(Stored data)

□ □ □ □ □

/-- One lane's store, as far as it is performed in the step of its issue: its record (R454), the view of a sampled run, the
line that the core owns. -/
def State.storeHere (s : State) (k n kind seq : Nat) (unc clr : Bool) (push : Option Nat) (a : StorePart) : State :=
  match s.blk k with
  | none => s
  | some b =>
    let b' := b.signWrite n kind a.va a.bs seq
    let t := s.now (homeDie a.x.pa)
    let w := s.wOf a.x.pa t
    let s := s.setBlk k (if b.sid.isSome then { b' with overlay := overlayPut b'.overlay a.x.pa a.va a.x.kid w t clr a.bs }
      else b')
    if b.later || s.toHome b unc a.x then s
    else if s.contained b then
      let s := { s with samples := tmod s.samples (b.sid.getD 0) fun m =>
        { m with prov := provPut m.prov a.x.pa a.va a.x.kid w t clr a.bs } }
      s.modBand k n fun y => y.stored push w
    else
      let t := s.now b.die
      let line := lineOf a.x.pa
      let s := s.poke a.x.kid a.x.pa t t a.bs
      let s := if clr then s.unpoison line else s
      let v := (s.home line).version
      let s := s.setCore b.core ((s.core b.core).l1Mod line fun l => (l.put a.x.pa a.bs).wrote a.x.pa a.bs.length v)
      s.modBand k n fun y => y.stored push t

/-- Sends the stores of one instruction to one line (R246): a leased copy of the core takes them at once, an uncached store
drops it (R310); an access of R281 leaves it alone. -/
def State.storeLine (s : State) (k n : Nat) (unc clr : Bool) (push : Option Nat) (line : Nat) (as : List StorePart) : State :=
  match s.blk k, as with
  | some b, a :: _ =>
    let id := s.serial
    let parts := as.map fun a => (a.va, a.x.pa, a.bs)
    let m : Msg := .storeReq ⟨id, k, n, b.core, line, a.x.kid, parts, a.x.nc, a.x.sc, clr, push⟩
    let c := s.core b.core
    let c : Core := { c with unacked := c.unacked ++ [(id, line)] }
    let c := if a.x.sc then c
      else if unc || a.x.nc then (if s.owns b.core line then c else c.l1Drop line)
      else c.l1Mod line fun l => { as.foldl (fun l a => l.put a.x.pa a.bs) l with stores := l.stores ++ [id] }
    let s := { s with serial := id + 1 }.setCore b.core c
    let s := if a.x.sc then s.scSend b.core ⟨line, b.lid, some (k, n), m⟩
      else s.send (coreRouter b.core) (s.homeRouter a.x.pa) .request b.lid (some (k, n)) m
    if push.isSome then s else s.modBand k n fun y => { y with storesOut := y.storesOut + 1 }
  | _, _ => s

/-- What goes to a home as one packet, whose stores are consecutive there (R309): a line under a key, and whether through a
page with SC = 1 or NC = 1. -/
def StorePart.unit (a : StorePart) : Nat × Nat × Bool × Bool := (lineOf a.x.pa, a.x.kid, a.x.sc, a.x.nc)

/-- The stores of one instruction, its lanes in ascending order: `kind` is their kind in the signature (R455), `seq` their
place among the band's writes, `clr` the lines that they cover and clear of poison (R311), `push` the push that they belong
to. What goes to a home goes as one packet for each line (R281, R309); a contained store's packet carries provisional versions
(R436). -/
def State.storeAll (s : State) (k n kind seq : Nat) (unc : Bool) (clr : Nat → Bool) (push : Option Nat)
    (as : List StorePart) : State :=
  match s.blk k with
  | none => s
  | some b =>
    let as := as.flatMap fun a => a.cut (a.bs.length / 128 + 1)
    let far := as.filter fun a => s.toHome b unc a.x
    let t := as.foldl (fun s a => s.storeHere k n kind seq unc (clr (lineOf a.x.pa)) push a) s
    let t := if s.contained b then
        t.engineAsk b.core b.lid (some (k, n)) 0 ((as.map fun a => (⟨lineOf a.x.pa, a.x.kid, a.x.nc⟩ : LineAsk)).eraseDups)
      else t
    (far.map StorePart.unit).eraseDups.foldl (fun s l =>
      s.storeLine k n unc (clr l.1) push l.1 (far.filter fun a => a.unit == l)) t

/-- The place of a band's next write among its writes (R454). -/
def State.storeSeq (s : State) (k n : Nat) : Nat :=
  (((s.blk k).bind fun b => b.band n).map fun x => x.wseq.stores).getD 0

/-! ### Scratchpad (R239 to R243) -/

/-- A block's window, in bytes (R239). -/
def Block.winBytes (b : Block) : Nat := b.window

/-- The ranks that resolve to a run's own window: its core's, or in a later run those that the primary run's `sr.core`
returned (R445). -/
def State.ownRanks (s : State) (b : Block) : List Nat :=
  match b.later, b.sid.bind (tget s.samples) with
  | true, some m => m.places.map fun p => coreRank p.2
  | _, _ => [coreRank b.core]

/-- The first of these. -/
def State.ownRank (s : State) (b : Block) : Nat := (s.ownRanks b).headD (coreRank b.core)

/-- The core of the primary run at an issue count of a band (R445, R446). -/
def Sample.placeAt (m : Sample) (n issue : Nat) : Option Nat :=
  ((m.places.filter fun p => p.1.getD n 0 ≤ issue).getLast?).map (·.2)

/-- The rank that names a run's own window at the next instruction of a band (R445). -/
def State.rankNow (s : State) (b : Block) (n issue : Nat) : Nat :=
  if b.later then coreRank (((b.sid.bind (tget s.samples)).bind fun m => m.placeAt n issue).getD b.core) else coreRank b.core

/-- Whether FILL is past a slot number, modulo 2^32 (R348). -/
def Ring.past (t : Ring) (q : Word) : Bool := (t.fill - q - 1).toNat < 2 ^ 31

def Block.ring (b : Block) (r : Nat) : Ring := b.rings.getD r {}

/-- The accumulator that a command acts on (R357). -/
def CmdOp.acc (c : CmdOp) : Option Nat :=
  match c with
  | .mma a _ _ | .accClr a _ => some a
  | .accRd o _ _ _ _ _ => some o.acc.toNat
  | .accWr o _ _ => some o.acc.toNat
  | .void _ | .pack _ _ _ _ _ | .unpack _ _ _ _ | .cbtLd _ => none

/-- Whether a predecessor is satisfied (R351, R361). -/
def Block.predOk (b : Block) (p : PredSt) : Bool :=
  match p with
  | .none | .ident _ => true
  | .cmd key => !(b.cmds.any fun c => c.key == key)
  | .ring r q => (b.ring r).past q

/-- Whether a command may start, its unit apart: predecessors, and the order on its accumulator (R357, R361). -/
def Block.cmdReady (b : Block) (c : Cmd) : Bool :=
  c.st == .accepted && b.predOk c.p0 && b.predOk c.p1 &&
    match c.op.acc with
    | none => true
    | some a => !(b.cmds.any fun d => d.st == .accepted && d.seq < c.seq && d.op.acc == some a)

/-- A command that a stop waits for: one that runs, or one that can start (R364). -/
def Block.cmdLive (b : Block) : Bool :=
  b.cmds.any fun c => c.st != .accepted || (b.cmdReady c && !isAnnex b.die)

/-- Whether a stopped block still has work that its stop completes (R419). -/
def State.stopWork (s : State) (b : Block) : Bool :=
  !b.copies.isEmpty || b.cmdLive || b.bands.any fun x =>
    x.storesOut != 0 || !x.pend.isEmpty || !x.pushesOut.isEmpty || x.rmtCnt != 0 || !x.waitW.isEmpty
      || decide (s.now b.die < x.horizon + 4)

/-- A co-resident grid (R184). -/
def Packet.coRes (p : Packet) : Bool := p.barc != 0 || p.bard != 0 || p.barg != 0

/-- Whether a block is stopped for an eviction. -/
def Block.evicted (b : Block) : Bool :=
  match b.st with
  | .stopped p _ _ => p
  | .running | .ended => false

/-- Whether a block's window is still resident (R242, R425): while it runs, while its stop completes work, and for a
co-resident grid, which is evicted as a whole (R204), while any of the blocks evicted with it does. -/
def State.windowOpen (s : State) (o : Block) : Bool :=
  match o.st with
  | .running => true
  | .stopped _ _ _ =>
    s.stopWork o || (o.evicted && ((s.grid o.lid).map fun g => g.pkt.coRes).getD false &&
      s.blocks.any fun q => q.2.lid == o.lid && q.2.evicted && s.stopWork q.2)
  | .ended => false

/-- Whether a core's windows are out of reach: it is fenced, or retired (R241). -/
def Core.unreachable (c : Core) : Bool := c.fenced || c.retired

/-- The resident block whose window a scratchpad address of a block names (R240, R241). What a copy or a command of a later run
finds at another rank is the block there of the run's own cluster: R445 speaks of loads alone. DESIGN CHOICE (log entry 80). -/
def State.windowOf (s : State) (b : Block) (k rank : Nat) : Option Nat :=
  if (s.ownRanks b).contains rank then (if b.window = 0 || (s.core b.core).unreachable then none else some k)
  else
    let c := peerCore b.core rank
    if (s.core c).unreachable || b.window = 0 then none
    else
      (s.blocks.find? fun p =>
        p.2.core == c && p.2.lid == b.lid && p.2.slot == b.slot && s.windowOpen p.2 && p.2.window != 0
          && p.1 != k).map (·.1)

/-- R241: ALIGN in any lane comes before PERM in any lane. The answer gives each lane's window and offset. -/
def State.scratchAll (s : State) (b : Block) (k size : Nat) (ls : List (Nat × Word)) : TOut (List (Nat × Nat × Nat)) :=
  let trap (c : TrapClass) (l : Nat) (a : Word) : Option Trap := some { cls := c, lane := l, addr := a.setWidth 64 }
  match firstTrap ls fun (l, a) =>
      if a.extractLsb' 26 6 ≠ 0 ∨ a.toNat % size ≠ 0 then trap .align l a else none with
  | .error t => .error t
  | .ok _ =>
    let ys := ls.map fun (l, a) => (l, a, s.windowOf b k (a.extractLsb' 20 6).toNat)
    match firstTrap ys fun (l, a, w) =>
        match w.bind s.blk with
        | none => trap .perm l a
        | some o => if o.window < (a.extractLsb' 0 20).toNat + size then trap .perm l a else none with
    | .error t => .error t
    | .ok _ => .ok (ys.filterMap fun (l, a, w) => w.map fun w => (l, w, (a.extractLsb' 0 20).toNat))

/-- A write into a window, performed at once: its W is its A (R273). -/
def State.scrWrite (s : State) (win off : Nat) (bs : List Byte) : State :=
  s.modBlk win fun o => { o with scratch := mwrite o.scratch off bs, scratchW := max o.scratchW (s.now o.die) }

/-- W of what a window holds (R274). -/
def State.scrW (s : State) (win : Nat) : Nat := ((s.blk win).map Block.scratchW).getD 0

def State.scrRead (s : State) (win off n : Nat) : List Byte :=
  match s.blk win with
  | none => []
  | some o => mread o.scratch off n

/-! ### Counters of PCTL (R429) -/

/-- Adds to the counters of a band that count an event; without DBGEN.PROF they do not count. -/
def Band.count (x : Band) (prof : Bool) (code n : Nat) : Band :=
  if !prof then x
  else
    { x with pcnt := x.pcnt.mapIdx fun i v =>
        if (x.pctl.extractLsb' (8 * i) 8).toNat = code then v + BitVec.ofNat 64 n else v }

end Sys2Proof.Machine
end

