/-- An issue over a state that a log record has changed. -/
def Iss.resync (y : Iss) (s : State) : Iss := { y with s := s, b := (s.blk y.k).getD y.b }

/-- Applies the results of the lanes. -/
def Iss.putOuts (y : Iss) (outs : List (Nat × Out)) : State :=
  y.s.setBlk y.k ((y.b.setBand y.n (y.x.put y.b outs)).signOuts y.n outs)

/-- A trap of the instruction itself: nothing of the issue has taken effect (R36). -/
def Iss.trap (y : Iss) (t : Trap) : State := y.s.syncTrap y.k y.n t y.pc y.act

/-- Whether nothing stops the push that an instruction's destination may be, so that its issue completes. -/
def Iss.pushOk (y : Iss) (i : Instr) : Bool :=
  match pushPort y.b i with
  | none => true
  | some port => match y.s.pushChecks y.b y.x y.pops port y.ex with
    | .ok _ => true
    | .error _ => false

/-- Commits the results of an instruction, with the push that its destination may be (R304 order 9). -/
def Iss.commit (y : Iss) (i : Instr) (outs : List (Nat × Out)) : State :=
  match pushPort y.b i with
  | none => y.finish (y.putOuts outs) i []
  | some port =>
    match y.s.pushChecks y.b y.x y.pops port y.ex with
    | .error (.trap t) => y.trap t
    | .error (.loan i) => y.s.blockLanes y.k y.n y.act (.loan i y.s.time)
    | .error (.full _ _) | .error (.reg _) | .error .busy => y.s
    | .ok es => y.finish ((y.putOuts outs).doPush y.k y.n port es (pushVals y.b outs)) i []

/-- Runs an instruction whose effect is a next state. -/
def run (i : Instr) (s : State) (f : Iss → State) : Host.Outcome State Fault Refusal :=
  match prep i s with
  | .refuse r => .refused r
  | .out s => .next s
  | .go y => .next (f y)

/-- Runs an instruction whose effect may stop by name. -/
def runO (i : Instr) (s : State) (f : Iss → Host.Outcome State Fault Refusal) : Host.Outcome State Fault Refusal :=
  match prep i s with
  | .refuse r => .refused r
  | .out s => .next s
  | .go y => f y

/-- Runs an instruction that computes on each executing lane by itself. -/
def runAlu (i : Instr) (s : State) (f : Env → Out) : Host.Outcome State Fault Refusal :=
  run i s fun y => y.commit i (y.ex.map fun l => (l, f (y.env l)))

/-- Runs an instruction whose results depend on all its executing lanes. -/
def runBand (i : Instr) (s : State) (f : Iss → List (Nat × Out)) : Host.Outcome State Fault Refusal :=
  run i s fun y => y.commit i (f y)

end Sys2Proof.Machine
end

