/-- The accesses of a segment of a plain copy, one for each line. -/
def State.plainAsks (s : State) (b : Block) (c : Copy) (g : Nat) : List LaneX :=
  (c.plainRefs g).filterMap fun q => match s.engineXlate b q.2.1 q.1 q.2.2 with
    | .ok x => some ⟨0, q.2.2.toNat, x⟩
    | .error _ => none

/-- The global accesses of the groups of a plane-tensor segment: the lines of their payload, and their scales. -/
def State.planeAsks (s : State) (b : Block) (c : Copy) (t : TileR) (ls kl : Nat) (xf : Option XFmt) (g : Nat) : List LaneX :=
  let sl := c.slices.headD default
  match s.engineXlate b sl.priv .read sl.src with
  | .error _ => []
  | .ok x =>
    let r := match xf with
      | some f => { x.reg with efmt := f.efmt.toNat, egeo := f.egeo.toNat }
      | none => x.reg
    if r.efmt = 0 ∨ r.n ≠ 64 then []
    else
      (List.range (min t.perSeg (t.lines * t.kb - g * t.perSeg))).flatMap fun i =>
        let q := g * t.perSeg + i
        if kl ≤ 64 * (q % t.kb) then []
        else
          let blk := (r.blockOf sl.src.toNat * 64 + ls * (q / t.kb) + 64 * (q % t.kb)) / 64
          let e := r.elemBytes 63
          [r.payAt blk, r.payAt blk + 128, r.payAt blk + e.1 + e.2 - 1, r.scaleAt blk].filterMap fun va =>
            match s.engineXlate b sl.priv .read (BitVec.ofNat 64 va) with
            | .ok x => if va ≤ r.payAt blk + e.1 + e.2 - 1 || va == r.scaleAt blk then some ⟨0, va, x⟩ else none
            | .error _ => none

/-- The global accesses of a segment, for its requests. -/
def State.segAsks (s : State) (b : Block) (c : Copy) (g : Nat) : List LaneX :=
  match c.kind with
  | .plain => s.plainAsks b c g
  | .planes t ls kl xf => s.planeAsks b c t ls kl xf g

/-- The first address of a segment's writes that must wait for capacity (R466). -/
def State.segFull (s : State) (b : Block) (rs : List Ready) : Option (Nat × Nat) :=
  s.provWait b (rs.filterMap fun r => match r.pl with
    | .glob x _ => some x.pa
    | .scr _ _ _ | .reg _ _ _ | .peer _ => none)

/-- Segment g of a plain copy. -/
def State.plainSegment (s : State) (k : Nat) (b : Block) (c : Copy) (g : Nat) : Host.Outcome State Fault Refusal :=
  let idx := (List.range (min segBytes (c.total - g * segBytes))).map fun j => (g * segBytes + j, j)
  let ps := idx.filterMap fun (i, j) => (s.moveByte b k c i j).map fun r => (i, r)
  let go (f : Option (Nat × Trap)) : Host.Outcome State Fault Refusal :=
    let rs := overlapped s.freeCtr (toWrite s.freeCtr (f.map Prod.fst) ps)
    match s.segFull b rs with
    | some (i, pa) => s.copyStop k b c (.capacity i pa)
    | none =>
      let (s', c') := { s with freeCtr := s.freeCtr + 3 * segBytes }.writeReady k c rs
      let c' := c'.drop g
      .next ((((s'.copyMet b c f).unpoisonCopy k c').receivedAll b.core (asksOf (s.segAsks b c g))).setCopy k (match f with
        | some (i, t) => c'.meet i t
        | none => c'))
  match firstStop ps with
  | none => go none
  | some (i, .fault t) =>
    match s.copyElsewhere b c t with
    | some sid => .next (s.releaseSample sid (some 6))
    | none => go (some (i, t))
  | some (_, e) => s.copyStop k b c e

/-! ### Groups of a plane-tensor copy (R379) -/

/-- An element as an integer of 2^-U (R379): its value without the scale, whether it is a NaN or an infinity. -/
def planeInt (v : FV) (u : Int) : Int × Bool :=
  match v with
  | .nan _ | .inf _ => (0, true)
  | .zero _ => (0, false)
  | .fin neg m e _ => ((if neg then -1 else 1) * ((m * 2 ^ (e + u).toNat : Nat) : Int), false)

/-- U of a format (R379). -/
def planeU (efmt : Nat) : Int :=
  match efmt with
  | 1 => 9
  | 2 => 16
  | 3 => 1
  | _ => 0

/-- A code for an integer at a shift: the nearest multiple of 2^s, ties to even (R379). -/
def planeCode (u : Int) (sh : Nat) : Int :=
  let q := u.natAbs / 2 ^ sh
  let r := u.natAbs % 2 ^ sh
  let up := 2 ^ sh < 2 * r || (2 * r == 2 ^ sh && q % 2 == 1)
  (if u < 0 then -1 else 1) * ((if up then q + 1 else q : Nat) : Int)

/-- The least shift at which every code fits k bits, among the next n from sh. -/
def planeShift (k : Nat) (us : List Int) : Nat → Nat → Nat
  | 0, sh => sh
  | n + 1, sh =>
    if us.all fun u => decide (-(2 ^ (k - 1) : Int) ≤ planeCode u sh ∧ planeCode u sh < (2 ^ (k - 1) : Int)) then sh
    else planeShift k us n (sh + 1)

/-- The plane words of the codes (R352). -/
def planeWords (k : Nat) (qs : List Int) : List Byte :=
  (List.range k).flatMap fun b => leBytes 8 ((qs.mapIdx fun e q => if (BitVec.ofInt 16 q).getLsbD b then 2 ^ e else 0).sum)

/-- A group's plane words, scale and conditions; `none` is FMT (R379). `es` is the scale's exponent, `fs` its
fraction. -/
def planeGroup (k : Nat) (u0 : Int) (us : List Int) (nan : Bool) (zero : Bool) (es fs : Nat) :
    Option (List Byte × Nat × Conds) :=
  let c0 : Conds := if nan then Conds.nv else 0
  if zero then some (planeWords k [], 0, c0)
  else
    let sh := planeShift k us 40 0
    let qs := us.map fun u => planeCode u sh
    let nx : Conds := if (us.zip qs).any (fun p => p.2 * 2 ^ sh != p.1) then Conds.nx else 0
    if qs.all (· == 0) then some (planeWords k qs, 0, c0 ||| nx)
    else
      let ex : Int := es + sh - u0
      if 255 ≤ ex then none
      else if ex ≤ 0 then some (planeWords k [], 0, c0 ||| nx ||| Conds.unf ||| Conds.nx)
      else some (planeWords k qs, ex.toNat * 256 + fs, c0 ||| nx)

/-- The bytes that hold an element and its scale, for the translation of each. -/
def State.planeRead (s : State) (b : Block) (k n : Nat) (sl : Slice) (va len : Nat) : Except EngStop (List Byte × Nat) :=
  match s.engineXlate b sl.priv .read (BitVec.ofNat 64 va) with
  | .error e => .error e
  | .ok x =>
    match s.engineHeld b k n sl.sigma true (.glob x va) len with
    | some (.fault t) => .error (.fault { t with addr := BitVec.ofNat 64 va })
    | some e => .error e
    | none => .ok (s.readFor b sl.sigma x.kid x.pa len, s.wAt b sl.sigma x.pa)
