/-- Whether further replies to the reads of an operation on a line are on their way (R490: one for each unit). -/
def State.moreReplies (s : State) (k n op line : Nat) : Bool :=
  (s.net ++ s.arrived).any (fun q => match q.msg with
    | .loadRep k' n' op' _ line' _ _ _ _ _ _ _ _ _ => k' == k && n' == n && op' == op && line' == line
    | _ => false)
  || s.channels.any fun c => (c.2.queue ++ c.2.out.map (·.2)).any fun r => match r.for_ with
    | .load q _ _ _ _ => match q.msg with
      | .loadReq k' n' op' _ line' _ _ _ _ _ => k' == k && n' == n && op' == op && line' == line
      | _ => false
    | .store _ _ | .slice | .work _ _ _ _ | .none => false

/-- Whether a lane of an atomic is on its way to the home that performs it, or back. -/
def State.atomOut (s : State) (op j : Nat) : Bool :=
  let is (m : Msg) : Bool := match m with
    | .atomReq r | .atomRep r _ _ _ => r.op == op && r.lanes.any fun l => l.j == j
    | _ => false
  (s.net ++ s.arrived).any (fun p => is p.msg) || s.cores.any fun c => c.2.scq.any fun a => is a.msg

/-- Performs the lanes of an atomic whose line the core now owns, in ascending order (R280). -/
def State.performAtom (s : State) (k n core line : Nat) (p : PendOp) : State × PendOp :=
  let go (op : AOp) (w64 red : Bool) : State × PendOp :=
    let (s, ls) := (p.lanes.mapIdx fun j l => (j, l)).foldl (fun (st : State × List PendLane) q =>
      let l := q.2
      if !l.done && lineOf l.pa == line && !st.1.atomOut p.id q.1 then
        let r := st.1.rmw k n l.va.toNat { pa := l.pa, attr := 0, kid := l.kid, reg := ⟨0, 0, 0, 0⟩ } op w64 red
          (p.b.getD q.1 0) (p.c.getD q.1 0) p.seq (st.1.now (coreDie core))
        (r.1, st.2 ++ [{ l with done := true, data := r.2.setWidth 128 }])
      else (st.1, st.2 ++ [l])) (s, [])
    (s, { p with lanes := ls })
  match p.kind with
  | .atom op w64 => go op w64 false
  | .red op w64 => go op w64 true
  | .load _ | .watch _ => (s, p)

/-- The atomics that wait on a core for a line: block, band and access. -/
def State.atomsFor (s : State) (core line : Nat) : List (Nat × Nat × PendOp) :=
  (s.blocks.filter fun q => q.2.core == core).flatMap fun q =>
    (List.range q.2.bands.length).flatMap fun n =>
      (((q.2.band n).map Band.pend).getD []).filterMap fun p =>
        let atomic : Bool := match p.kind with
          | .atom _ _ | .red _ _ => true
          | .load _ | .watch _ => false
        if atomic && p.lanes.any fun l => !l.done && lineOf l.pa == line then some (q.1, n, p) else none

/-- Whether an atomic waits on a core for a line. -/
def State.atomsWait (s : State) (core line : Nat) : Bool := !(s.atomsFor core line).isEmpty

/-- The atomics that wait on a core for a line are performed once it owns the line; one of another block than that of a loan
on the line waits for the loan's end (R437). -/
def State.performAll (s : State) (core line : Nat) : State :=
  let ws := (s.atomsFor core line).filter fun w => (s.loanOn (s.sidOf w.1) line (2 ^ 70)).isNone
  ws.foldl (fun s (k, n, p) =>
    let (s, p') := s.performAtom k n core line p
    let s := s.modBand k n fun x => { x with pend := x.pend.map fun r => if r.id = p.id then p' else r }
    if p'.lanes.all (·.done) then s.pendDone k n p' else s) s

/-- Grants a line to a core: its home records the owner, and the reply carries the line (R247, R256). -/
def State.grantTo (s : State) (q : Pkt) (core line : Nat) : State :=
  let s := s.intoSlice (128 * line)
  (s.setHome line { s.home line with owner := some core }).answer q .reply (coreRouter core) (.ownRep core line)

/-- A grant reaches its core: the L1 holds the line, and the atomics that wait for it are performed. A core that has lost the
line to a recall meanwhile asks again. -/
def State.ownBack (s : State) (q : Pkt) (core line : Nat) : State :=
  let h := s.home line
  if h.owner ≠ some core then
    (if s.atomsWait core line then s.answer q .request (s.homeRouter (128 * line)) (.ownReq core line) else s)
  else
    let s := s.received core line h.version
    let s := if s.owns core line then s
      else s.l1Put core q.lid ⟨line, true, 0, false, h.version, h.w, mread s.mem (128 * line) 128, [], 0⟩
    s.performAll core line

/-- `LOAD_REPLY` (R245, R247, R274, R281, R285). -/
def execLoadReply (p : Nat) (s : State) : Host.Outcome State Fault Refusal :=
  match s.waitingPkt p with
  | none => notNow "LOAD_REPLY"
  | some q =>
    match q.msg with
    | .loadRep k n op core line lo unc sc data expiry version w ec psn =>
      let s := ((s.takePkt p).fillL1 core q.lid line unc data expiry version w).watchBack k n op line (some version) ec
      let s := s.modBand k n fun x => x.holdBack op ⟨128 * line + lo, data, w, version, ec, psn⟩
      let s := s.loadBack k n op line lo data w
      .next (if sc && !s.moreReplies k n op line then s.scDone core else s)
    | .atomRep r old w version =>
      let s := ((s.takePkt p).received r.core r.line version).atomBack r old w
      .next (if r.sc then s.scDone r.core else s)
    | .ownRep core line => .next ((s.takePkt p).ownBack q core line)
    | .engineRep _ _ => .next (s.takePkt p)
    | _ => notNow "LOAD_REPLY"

□ □ □ □ □

> Problem to work on
Only the lines above starting at the line that holds "c.key == key)" and ending at the line that holds "def State.windowOpen (s" are to be repeated, exactly and in full.

> Written solution
  | .cmd key => !(b.cmds.any fun c => c.key == key)
  | .ring r q => (b.ring r).past q

/-- Whether a command may start, its unit apart: predecessors, and the order on its accumulator (R357, R361). -/
def Block.cmdReady (b : Block) (c : Cmd) : Bool :=
  c.st == .accepted && b.predOk c.p0 && b.predOk c.p1 &&
    match c.op.acc with
    | none => true
    | some a => !(b.cmds.any fun d => d.st == .accepted && d.seq < c.seq && d.op.acc == some a)

/-- A command that a stop waits for: one that runs, or one that can start (R364). -/
def Block.cmdLive (b : Block) : Bool :=
  b.cmds.any fun c => c.st != .accepted || (b.cmdReady c && !isAnnex b.die)

/-- Whether a stopped block still has work that its stop completes (R419). -/
def State.stopWork (s : State) (b : Block) : Bool :=
  !b.copies.isEmpty || b.cmdLive || b.bands.any fun x =>
    x.storesOut != 0 || !x.pend.isEmpty || !x.pushesOut.isEmpty || x.rmtCnt != 0 || !x.waitW.isEmpty
      || decide (s.now b.die < x.horizon + 4)

/-- A co-resident grid (R184). -/
def Packet.coRes (p : Packet) : Bool := p.barc != 0 || p.bard != 0 || p.barg != 0

/-- Whether a block is stopped for an eviction. -/
def Block.evicted (b : Block) : Bool :=
  match b.st with
  | .stopped p _ _ => p
  | .running | .ended => false

/-- Whether a block's window is still resident (R242, R425): while it runs, while its stop completes work, and for a
co-resident grid, which is evicted as a whole (R204), while any of the blocks evicted with it does. -/
def State.windowOpen (s : State) (o : Block) : Bool :=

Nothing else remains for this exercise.